A pigeon hanging out the last two days, that I cannot catch, has a green band on one leg and a red band on the other. can anyone tell me what this means?

He/she is obviously lost, hangs with himself, all alone, and goes to a roof at night with no other pigeons. He/she is a very pretty pigeon, has light iridescent green on neck, and goes to a very light tan mixed with white, and whiter at the tips of wings and tail.

He is very frisky, and has just showed up. no obvious injuries, but he seems very tired which leads me to believe something is wrong if he hasn't headed home by now.

Can anyone tell me what the bands mean, and maybe give me a clue about this bird?


----------



## Lovebirds

xxmoxiexx said:


> a pigeon hanging out the last two days, that i cannot catch, has a grren band on one leg and a red band on the other. can anyone tell me what this means?
> he/she is obviously lost, hangs with himself, all alone, and goes to a roof at night with no other pigeons. he/she is a very pretty pigeon, has light irredescent green on neck, and goes to a very light tan mixed with white, and whiter at the tips of wings and tail.
> he is very frisky, and has just showed up. no obvious injuries, but he seems very tired which leads me to believe something is wrong if he hasnt headed home by now.
> can anyone tell me what the bands mean, and maybe give me a clue about this bird?


It depends on what is on the bands.
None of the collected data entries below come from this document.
-- ==== Sys2Proof/Proofs/Translations.lean ====
section
/-! SUPPORT. What a translation reads (15 R365, 16 R382 to R386): tables, token entries and TLBs, whatever streams and event counters do. -/

namespace Sys2Proof.Machine
open Claims

/-! ## Memory, tables and tokens are read beside streams and cores -/

section
variable (s : State)

theorem State.bad_apart (a : Nat) : s.apart.bad a = s.bad a := rfl

theorem State.loadBytes_apart (a n : Nat) : s.apart.loadBytes a n = s.loadBytes a n := rfl

theorem State.tableEntry_apart (a : Nat) : s.apart.tableEntry a = s.tableEntry a := by
  unfold State.tableEntry
  rw [State.bad_apart, State.loadBytes_apart]

theorem State.walkFrom_apart (va lvl base : Nat) : s.apart.walkFrom va lvl base = s.walkFrom va lvl base := by
  induction lvl generalizing base with
  | zero => rfl
  | succ n ih =>
    unfold State.walkFrom
    simp only [State.tableEntry_apart, ih]
    rfl

theorem State.tokRaw_apart (id : Nat) : s.apart.tokRaw id = s.tokRaw id := by
  unfold State.tokRaw
  rw [State.loadBytes_apart]
  rfl

theorem State.tok_apart (id : Nat) : s.apart.tok id = s.tok id := by
  unfold State.tok
  rw [State.tokRaw_apart, State.bad_apart]
  rfl

theorem State.covering_apart (r pa space : Nat) : s.apart.covering r pa space = s.covering r pa space := by
  have hraw : s.apart.tokRaw = s.tokRaw := funext s.tokRaw_apart
  have htok : s.apart.tok = s.tok := funext s.tok_apart
  have hex : s.apart.tokExists = s.tokExists := rfl
  unfold State.covering
  rw [hraw, htok, hex]
end

theorem CountersOnly.tlb {s t : State} (h : CountersOnly s t) (k : Nat) : (t.coreAt k).tlb = (s.coreAt k).tlb := by rw [h k]

section
variable {g : Nat} {s t : State} (h : Near g s t)
include h

/-- What reads neither streams nor cores reads the same. -/
theorem Near.congr {α : Sort _} (f : State → α) (hf : ∀ u : State, f u.apart = f u) : f t = f s := by rw [← hf t, h.apart, hf]

/-- 16 R386: a leaf is found in a TLB or walked to in memory. -/
theorem Near.leafFor (w : Who) (va : Nat) : t.leafFor w va = s.leafFor w va := by
  have hroot := h.congr (fun u => (u.partAt w.part).pptroot) fun _ => rfl
  have hwalk : t.walk w.part va = s.walk w.part va := by
    rw [State.walk, hroot]
    exact h.congr (fun u => u.walkFrom va 3 _) fun u => u.walkFrom_apart ..
  have hl2 := h.congr State.l2tlb fun _ => rfl
  unfold State.leafFor
  simp only [h.cores.tlb, hwalk, hl2]

/-- 16 R385, 15 R365: nothing that a translation reads has changed. -/
theorem Near.xlate (w : Who) (va : Nat) (k : AccKind) : t.xlate w va k = s.xlate w va k := by
  have hcov (r pa space : Nat) := h.congr (fun u => u.covering r pa space) fun u => u.covering_apart ..
  have htok (id : Nat) := h.congr (fun u => u.tok id) fun u => u.tok_apart id
  have hlinks := h.congr State.links fun _ => rfl
  unfold State.xlate
  simp only [h.leafFor, hcov, htok, hlinks]

theorem Near.whoIs (n : Nat) (kernel : Bool) : t.whoIs n kernel = s.whoIs n kernel := h.congr (fun u => u.whoIs n kernel) fun _ => rfl

end

end Sys2Proof.Machine
end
If the bands are AU or IF , then the color would tell you what year the bird is possibly. Some of the chip rings used for clocking the birds when they come home from a race are green and some are a burgundy/redish color. Then there are just snap bands in every color of the rainbow. So, it a nutshell, without knowing what the bands have on them, if anything, they don't really mean much. 
Do you think this is a racer? Do you think you could catch it? If so, give us the band info and we'll go to work finding out where the bird belongs.


----------



## Guest

yes depending on if there is info on these bands thats the only thing that could help as to the green it could be just green or it could be an "05 if " band and same with the red which could be an "06 au" band but unless you can read them its very little help as to helping you know whats wat in the long run so you need to get any info off these bands if there is any to be had like Renee said,thats the only way to get this bird home to its owner


----------